Aim of the task:
When the line containing "(t.sk sk).forced = satBits" appears in the entries below, begin printing there and stop after the line containing "s.NoStoresOn sk → (s.sendFirst"; print each of those lines exactly and no other line.

Items from a data source
^^^^^^^^
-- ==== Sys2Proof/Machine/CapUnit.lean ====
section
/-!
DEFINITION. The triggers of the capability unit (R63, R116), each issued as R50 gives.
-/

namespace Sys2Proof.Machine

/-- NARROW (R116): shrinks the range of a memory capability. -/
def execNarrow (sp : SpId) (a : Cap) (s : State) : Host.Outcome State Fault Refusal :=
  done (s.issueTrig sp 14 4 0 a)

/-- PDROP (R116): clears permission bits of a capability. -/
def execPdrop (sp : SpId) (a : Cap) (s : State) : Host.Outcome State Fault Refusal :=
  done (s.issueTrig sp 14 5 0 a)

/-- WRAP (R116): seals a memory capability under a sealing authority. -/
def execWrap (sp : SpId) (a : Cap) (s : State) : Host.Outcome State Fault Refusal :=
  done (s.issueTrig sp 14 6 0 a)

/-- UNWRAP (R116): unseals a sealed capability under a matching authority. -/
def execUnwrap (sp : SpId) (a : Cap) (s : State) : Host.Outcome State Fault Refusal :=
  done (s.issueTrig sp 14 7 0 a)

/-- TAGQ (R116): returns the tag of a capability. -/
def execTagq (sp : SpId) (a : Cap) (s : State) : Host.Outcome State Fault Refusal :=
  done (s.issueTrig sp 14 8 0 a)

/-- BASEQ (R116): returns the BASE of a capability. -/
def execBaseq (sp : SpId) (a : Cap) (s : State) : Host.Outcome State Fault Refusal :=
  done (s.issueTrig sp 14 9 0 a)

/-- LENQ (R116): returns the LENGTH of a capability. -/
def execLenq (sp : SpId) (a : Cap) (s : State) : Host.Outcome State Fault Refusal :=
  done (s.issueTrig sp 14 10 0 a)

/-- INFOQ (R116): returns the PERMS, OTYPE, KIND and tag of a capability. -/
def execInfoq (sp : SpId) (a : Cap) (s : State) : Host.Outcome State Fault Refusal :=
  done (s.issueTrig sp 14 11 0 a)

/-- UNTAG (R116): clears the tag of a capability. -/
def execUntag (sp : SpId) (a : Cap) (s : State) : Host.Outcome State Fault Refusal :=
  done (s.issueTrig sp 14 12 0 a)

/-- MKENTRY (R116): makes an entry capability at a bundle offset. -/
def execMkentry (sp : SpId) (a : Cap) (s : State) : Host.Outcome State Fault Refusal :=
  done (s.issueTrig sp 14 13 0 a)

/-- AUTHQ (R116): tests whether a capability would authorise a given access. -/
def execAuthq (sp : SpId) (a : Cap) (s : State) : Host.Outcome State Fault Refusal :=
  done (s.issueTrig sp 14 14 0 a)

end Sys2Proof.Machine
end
^^^^^^^^
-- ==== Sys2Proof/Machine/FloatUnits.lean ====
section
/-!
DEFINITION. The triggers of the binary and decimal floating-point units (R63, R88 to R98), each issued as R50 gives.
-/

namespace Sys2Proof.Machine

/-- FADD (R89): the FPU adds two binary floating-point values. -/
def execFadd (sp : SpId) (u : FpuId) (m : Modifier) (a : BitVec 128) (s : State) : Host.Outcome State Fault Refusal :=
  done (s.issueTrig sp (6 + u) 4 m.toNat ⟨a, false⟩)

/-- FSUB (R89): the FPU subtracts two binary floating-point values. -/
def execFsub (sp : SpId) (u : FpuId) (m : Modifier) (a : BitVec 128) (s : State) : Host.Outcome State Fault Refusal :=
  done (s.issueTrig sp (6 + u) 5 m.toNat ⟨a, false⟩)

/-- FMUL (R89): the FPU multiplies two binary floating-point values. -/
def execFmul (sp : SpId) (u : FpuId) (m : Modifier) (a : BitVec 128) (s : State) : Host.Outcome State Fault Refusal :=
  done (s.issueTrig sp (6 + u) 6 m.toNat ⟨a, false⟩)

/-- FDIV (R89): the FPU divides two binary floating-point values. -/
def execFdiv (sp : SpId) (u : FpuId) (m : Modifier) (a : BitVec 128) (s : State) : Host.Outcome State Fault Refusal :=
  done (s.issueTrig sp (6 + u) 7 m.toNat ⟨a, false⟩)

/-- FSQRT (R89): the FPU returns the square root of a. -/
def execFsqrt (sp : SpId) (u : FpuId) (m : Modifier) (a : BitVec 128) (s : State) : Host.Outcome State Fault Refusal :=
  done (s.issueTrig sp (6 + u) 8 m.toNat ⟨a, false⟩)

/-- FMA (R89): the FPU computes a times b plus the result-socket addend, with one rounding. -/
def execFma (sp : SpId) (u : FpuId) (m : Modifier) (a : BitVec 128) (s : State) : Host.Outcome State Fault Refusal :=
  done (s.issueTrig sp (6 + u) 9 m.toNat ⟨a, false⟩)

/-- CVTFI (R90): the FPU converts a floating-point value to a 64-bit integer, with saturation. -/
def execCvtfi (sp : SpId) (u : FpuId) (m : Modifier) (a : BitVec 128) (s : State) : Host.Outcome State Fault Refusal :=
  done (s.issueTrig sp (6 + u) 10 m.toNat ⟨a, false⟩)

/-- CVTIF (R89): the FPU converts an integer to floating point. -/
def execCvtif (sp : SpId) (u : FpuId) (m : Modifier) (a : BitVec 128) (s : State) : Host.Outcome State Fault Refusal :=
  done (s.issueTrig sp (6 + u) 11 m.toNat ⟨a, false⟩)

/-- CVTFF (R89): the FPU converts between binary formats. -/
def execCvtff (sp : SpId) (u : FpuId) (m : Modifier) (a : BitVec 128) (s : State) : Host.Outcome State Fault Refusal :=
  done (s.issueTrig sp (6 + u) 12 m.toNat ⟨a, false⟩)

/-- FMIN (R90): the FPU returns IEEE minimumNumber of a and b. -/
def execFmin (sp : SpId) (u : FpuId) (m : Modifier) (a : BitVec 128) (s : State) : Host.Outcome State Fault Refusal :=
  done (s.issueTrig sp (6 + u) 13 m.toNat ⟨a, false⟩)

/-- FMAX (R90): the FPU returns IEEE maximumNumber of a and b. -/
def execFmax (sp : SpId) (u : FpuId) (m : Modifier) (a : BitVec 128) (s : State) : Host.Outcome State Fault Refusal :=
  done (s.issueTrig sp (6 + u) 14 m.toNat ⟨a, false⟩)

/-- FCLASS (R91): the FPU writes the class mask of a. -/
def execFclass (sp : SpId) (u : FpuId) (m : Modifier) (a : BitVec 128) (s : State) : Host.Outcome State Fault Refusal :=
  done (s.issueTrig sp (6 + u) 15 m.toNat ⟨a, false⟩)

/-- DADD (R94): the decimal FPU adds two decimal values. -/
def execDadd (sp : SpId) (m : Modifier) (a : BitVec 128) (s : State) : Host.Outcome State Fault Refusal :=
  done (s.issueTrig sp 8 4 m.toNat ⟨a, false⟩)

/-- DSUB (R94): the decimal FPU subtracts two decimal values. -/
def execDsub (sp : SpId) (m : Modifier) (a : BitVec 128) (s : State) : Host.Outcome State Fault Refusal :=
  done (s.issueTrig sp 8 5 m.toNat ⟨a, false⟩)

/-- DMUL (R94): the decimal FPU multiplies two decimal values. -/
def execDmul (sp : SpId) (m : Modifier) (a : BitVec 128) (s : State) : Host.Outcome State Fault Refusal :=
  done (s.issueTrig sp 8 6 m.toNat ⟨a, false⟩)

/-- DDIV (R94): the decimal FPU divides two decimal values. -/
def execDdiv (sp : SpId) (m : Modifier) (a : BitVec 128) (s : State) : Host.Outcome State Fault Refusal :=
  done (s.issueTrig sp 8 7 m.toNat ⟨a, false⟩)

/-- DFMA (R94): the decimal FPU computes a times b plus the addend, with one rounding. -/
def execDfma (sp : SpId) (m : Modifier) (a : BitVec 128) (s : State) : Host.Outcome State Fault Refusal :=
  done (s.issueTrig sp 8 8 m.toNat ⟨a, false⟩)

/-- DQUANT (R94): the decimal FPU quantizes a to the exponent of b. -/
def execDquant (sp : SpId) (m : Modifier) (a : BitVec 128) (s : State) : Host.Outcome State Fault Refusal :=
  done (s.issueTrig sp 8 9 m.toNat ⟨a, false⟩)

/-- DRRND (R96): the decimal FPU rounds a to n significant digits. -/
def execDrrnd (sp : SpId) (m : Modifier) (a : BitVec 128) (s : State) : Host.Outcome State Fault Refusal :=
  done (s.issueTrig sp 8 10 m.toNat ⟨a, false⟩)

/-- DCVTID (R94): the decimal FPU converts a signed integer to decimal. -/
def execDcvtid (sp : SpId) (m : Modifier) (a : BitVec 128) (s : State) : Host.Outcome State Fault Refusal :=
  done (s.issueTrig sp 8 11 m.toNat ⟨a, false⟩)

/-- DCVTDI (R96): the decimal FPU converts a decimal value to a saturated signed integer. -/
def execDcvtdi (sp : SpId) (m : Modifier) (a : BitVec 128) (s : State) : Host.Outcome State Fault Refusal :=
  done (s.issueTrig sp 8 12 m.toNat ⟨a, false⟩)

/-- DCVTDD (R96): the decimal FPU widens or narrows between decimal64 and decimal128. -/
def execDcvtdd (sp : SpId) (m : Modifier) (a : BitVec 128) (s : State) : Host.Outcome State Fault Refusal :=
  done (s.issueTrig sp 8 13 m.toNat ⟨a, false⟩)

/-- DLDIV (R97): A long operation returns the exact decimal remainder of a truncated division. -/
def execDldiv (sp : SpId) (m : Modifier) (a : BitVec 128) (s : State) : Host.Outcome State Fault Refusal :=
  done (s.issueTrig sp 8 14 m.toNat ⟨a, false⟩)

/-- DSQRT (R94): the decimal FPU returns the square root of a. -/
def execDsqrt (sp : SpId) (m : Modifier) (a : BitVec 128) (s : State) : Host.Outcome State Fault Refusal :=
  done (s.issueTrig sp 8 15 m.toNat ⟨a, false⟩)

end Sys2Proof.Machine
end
^^^^^^^^
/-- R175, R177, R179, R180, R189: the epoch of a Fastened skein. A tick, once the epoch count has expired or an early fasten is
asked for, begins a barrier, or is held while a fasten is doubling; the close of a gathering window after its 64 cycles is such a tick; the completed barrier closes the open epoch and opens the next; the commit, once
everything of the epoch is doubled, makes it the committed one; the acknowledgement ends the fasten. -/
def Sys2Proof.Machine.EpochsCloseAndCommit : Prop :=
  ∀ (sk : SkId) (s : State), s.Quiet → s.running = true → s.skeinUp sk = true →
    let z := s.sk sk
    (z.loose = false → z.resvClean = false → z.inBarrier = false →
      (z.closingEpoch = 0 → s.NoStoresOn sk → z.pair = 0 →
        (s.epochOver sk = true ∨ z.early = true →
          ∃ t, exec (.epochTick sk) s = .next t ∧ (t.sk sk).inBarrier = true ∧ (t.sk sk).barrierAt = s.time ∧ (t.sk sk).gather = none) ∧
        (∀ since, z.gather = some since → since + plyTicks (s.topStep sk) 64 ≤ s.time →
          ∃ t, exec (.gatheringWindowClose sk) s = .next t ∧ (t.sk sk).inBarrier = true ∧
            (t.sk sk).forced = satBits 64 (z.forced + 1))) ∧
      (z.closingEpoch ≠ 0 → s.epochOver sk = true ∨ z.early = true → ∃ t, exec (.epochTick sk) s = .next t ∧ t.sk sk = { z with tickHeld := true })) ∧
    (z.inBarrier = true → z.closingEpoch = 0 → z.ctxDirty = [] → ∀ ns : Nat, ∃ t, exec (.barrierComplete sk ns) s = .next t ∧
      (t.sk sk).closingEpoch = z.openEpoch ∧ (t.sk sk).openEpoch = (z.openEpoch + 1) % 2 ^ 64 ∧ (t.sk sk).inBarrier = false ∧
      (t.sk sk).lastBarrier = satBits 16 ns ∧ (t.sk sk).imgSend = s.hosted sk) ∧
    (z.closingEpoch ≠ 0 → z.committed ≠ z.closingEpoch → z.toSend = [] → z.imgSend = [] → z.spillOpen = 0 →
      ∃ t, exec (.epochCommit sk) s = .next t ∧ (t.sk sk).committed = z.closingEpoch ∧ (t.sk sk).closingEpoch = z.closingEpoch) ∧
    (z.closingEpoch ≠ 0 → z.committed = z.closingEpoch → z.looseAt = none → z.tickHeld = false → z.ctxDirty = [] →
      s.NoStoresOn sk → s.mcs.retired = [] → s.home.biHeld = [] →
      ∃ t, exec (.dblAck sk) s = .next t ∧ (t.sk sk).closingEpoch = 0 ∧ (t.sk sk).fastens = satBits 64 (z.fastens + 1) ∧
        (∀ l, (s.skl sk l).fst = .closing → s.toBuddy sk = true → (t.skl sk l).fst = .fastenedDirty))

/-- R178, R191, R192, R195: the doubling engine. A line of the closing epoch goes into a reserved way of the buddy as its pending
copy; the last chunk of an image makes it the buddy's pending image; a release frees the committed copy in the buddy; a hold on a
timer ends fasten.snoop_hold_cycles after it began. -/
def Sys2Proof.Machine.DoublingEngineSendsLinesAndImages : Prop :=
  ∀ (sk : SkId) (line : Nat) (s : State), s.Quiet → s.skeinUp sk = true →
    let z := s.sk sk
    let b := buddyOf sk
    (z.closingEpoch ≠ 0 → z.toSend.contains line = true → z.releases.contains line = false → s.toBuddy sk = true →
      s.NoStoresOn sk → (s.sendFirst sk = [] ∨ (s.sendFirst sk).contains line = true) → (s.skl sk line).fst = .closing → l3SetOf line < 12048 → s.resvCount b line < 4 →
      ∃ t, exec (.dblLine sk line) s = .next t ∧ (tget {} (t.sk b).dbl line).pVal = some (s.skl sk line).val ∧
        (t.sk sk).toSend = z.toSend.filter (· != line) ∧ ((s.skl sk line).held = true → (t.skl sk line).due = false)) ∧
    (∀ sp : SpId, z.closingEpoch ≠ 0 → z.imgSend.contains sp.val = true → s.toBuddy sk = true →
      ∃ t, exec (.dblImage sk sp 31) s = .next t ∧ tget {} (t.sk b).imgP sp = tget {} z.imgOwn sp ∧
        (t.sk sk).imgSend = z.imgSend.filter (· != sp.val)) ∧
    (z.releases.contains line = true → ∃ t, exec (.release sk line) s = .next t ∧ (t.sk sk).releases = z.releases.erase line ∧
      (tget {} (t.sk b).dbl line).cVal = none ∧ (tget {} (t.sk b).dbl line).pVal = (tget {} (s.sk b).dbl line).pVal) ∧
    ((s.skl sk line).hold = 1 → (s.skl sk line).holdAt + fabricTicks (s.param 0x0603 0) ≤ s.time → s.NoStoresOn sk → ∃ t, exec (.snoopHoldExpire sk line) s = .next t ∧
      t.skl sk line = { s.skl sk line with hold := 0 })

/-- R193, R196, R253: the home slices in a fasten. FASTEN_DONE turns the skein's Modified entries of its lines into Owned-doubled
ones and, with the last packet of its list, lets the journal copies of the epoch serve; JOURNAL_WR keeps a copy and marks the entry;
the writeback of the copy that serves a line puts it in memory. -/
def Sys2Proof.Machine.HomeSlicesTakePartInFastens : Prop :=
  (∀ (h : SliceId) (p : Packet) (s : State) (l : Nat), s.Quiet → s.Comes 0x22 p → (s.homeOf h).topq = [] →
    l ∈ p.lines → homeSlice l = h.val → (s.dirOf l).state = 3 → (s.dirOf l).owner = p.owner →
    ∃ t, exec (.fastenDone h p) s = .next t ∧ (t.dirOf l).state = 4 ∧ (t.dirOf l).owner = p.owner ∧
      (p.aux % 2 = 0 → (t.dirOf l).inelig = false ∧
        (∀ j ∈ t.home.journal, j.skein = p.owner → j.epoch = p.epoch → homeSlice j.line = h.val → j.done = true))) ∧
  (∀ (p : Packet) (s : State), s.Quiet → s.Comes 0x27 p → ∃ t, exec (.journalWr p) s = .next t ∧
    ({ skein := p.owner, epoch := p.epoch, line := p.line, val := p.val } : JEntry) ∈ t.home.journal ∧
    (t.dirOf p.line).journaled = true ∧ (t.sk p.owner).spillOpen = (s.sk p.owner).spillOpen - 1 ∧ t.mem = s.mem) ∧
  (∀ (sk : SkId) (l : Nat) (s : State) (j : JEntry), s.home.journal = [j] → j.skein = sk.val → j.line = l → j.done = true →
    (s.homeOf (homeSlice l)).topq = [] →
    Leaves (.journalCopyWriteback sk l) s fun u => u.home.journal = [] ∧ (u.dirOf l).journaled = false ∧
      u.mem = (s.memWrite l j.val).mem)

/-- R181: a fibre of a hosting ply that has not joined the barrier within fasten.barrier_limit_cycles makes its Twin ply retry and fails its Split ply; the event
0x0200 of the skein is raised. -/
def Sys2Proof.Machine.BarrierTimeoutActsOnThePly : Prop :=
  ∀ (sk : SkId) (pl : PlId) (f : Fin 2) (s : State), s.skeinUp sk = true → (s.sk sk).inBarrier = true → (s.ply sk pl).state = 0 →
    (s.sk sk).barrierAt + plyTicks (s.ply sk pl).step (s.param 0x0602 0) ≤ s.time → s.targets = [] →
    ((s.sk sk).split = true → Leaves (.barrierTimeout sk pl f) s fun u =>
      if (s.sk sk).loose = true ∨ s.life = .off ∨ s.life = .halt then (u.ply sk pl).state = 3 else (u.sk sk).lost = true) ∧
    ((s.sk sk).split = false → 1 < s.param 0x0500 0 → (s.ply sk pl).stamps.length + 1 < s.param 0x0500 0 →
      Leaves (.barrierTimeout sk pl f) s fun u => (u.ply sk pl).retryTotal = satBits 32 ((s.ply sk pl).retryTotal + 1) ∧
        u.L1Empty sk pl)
^^^^^^^^
Answer to this problem:
            (t.sk sk).forced = satBits 64 (z.forced + 1))) ∧
      (z.closingEpoch ≠ 0 → s.epochOver sk = true ∨ z.early = true → ∃ t, exec (.epochTick sk) s = .next t ∧ t.sk sk = { z with tickHeld := true })) ∧
    (z.inBarrier = true → z.closingEpoch = 0 → z.ctxDirty = [] → ∀ ns : Nat, ∃ t, exec (.barrierComplete sk ns) s = .next t ∧
      (t.sk sk).closingEpoch = z.openEpoch ∧ (t.sk sk).openEpoch = (z.openEpoch + 1) % 2 ^ 64 ∧ (t.sk sk).inBarrier = false ∧
      (t.sk sk).lastBarrier = satBits 16 ns ∧ (t.sk sk).imgSend = s.hosted sk) ∧
    (z.closingEpoch ≠ 0 → z.committed ≠ z.closingEpoch → z.toSend = [] → z.imgSend = [] → z.spillOpen = 0 →
      ∃ t, exec (.epochCommit sk) s = .next t ∧ (t.sk sk).committed = z.closingEpoch ∧ (t.sk sk).closingEpoch = z.closingEpoch) ∧
    (z.closingEpoch ≠ 0 → z.committed = z.closingEpoch → z.looseAt = none → z.tickHeld = false → z.ctxDirty = [] →
      s.NoStoresOn sk → s.mcs.retired = [] → s.home.biHeld = [] →
      ∃ t, exec (.dblAck sk) s = .next t ∧ (t.sk sk).closingEpoch = 0 ∧ (t.sk sk).fastens = satBits 64 (z.fastens + 1) ∧
        (∀ l, (s.skl sk l).fst = .closing → s.toBuddy sk = true → (t.skl sk l).fst = .fastenedDirty))

/-- R178, R191, R192, R195: the doubling engine. A line of the closing epoch goes into a reserved way of the buddy as its pending
copy; the last chunk of an image makes it the buddy's pending image; a release frees the committed copy in the buddy; a hold on a
timer ends fasten.snoop_hold_cycles after it began. -/
def Sys2Proof.Machine.DoublingEngineSendsLinesAndImages : Prop :=
  ∀ (sk : SkId) (line : Nat) (s : State), s.Quiet → s.skeinUp sk = true →
    let z := s.sk sk
    let b := buddyOf sk
    (z.closingEpoch ≠ 0 → z.toSend.contains line = true → z.releases.contains line = false → s.toBuddy sk = true →
      s.NoStoresOn sk → (s.sendFirst sk = [] ∨ (s.sendFirst sk).contains line = true) → (s.skl sk line).fst = .closing → l3SetOf line < 12048 → s.resvCount b line < 4 →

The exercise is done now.